Connect Python and pyodbc to Databricks

You can connect from your local Python code through ODBC to data in a Databricks cluster or SQL warehouse. To do this, you can use the open source Python code module pyodbc.

Follow these instructions to install, configure, and use pyodbc.

For more information about pyodbc, see the pyodbc Wiki.

Note

Databricks offers the Databricks SQL Connector for Python as an alternative to pyodbc. The Databricks SQL Connector for Python is easier to set up and use, and has a more robust set of coding constructs, than pyodbc. However pyodbc may have better performance when fetching queries results above 10 MB.

Requirements

  • A local development machine running one of the following:

    • macOS

    • Windows

    • A Unix or Linux distribution that supports .rpm or .deb files

  • pip.

  • For Unix, Linux, or macOS, Homebrew.

  • A Databricks cluster, a Databricks SQL warehouse, or both. For more information, see Create a cluster and Configure SQL warehouses.

Follow the instructions for Unix, Linux, or macOS or for Windows.

Unix, Linux, or macOS

If your local Python code is running on a Unix, Linux, or macOS machine, follow these instructions.

Step 1: Install software

In this step, you download and install the Databricks ODBC driver, the unixodbc package, and the pyodbc module. (The pyodbc module requires the unixodbc package on Unix, Linux, and macOS.)

  1. Download the Databricks ODBC driver.

  2. To install the Databricks ODBC driver, open the SimbaSparkODBC.zip file that you downloaded.

  3. Do one of the following:

    • macOS: Double-click the extracted Simba Spark.dmg file. Then double-click the SimbaSparkODBC.pkg file that displays, and follow any on-screen directions.

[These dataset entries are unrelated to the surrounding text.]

/-- Fold one cell's accumulator of extended point p. A sample whose live source is poisoned or not finite is left out and the point
stays as it was; a poisoned accumulator poisons its point. DESIGN CHOICE (notes/assumptions/109.md). -/
def State.foldPoint (s : State) (c p : Nat) : State :=
  let a := extPos c p
  let old := s.ext a
  let acc := tabGet Acc.clear s.epo.accs a
  let s := { s with epo := { s.epo with accs := tabSet Acc.clear s.epo.accs a Acc.clear } }
  if acc.bad then s.poisonExt a
  else if isCounting p then
    (if old.bad ∨ acc.count = 0 then s else s.setExt a ⟨min (old.v + acc.count) (2 ^ 64 - 1), false⟩)
  else if p = 36 then
    (if old.bad ∨ acc.energy = 0 then s else s.setExt a ⟨fAdd f64 old.v acc.energy, false⟩)
  else if p = 35 then
    (match acc.last with
      | some v => s.setExt a ⟨v, false⟩
      | none => s)
  else if p = 16 ∨ p = 18 ∨ p = 20 then
    match acc.range with
    | none => s
    | some (lo, hi) =>
      if old.bad then s
      else
        let seen := (tabGet Mean.clear s.epo.means a).n
        let lo' := if seen = 0 then lo else if fLt f32 lo (old.v % 2 ^ 32) then lo else old.v % 2 ^ 32
        let hi' := if seen = 0 then hi else if fLt f32 (old.v / 2 ^ 32) hi then hi else old.v / 2 ^ 32
        let s := { s with epo := { s.epo with means := tabSet Mean.clear s.epo.means a ⟨1, 0, []⟩ } }
        s.setExt a ⟨lo' + 2 ^ 32 * hi', false⟩
  else if p = 17 ∨ p = 19 ∨ p = 21 then
    let q := if p = 17 then 0 else if p = 19 then 4 else 3
    let v := s.work (livePos c q)
    if v.bad || !fFinite f32 (v.v % 2 ^ 32) then s
    else
      let m := tabGet Mean.clear s.epo.means a
      let x := fVal f32 (v.v % 2 ^ 32)
      let m' : Mean := ⟨m.n + 1, m.sum + x, x :: m.vals⟩
      let s := { s with epo := { s.epo with means := tabSet Mean.clear s.epo.means a m' } }
      s.setExt a ⟨m'.word, false⟩
  else if 40 ≤ p ∧ p < 60 then
    match s.histBin c p with
    | some b =>
      let first := if p < 48 then 40 else if p < 56 then 48 else 56
      if b / 2 = p - first then (if old.bad then s else s.setExt a ⟨bumpBin old.v b, false⟩) else s
    | none => s
  else s

/-- Put a bench in frame 47 unless it is resident, and mark it dirty (R54, R56). A fold in one of the frames 0 to 46 counts as a use for
their replacement. DESIGN CHOICE (notes/assumptions/121.md). -/
def State.rollBench (s : State) (b : Nat) : State :=
  if s.epo.frames.any (fun f => f.bench == b) then s.touchBench b true
  else
    let s := match s.epo.rollFrame with
      | some f => if f.bench = b then s else s.evictBench f
      | none => s
    { s with epo := { s.epo with rollFrame := some ⟨47, b, true⟩ } }

/-- The frame of a bench, or the memory die's place where none holds it, as (memory, first word) (Table 1.13). -/
def State.benchWords (s : State) (b : Nat) : Nat × Nat :=
  match s.frameOf b with
  | some f => (0, 983040 + f.frame * 4096)
  | none => (2, b * 4096)

/-- ROLLUP_FOLD (R56): one bench, in ascending order. Only cells of the cell table have anything to fold. `errs` are the words of
the bench that the roll-up reads with wrong bits (R58); a host write of the same core cycle stands (R57). -/
def State.rollup (s : State) (errs : List (Nat × Nat)) : State :=
  let b := s.epo.rollNext
  let s := (s.meetErrors (s.benchWords b).1 (s.benchWords b).2 4096 errs).rollBench b
  let s := (s.configuredCells.filter (fun c => c / 4096 == b % 4)).foldl (fun s c => s.foldPoint c (16 + b / 4)) s
  let s := s.rewriteExt b
  { s with epo := { s.epo with
    folds := tabSet 0 s.epo.folds b (s.epoch % 2 ^ 24)
    rollNext := (b + 1) % 192 } }

def execRollupFold (errs : List (Nat × Nat)) (s : State) : Host.Outcome State Fault Refusal :=
  .next (if s.flag Reg.EPO_CTRL.rollup_enable 0 then (s.rollup errs).askBench 82 else s)

/-! ### The event ring (R43, R44, R481 to R483) -/

/-- Entries of the host ring. -/
def State.ringSize (s : State) : Nat := 2 ^ s.rd Reg.EPO_EVQ_SIZE.log2_entries 0

/-- The 32 bytes of an event record (Table 1.3). -/
def eventBytes (e : Event) : List Byte :=
  bytesLE 2 e.code ++ bytesLE 2 e.inst ++ bytesLE 4 (e.flags % 256) ++ bytesLE 8 e.epoch ++ bytesLE 8 e.time
    ++ bytesLE 8 e.data

/-- Restart the moderation of vector 0 and send a ring vector (R482). -/
def State.ringVector (s : State) (v : Nat) : State :=
  { s.signal v with evq := { s.evq with written := 0 } }

/-- Count a record for vector 0 and send it when its count is reached (R482). -/
def State.moderate (s : State) : State :=
  let s := { s with evq := { s.evq with
    written := s.evq.written + 1, oldest := if s.evq.written = 0 then s.clk.count else s.evq.oldest } }
  if s.rd Reg.GLB_EVQ_MOD.count 0 ≤ s.evq.written then s.ringVector 0 else s

/-- Write one record at the head and advance it; then signal the vector of Table 16.3 that it belongs to, unless it is a marker whose vector
has fired (R480). -/
def State.writeRecord (s : State) (e : Event) : State :=
  let head := s.rd Reg.EPO_EVQ_HEAD.head 0
  let base := s.rd Reg.EPO_EVQ_BASE_LO.base_lo 0 * 4096 + s.rd Reg.EPO_EVQ_BASE_HI.base_hi 0 * 2 ^ 32
  let s := s.hostStore (base + head * 32) (eventBytes e)
  let s := s.wr Reg.EPO_EVQ_HEAD.head 0 ((head + 1) % s.ringSize)
  if e.code = 0x010 then
    if s.evq.told.contains (e.epoch, e.data) then { s with evq := { s.evq with told := s.evq.told.erase (e.epoch, e.data) } }
    else s.ringVector 2
  else if severity e.code = 3 ∨ e.flags / 16 % 2 = 1 ∨ e.flags / 2 % 2 = 1 then s.ringVector 1
  else s.moderate

/-- The host ring takes a record now: it is enabled, the device may issue requests (R473) and it is not full (R43). -/
def State.ringOpen (s : State) : Bool :=
  s.flag Reg.EPO_CTRL.ev_enable 0 && !s.flag Reg.GLB_STAT.master_off 0 && !s.inD3Hot
    && (s.rd Reg.EPO_EVQ_HEAD.head 0 + 1) % s.ringSize != s.rd Reg.EPO_EVQ_TAIL.tail 0

/-- The loss record (R44): its data is the number dropped since the last one. DEDUCED (notes/assumptions/19.md). -/
def State.lossRecord (s : State) : Event := ⟨0x015, 0, eventFlags 0x015 2, s.epoch, s.now, s.evq.dropped⟩

/-- The next buffered record goes to the ring. `errs` are the words of the event buffer that it reads with wrong bits
(R58), and the record is the buffer's oldest. When records have been dropped, a place has become free,
and the loss record joins the buffer behind the records that were waiting, ahead of any later one (R44). `persist`: the
condition of the record is still present (Table 1.4). DEDUCED (notes/assumptions/19.md). -/
def State.ringWrite (s : State) (persist : Bool) (errs : List BadWord) : State :=
  if !s.ringOpen || s.evq.buf.isEmpty then s
    else
      let s := s.readWords (fun x => x.memory == 0 && decide (1196032 ≤ x.word) && decide (x.word < 1196036)) errs
      match s.evq.buf with
      | [] => s
      | e :: r =>
        let e := if persist ∧ e.flags / 8 % 2 = 0 then { e with flags := e.flags + 8 } else e
        let loss := if s.evq.dropped = 0 then [] else [s.lossRecord]
        State.writeRecord { s with evq := { s.evq with buf := r ++ loss, dropped := 0 } } e

/-- RING_WRITE (R43). DEDUCED (notes/assumptions/19.md). -/
def execRingWrite (persist : Bool) (errs : List BadWord) (s : State) : Host.Outcome State Fault Refusal := .next (s.ringWrite persist errs)

/-- EVQ_TAIL_WRITE (R483): accepted from the present tail up to and including the head. -/
def execEvqTailWrite (value : Nat) (s : State) : Host.Outcome State Fault Refusal := byHost (fun s =>
  let n := s.ringSize
  let tail := s.rd Reg.EPO_EVQ_TAIL.tail 0
  let head := s.rd Reg.EPO_EVQ_HEAD.head 0
  let v := value % 2 ^ 16
  .next (if v < n ∧ (v + n - tail) % n ≤ (head + n - tail) % n then s.wr Reg.EPO_EVQ_TAIL.tail 0 v
    else s.rejectWrite Reg.EPO_EVQ_TAIL.tail.addr)) s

    • Linux: Use your distribution’s package manager utility to install the extracted simbaspark.rpm or simbaspark.deb file, and follow any on-screen directions.

  4. Install the unixodbc package: from the terminal, run brew install unixodbc. For more information, see unixodbc on the Homebrew website.

  5. Install the pyodbc module: from the terminal, run pip install pyodbc. For more information, see pyodbc on the PyPI website and Install in the pyodbc Wiki.

Step 2: Configure software

Specify connection details for the Databricks cluster and SQL warehouse for pyodbc to use.

Note

As a security best practice when you authenticate with automated tools, systems, scripts, and apps, Databricks recommends that you use OAuth tokens or personal access tokens belonging to service principals instead of workspace users. To create tokens for service principals, see Manage tokens for a service principal.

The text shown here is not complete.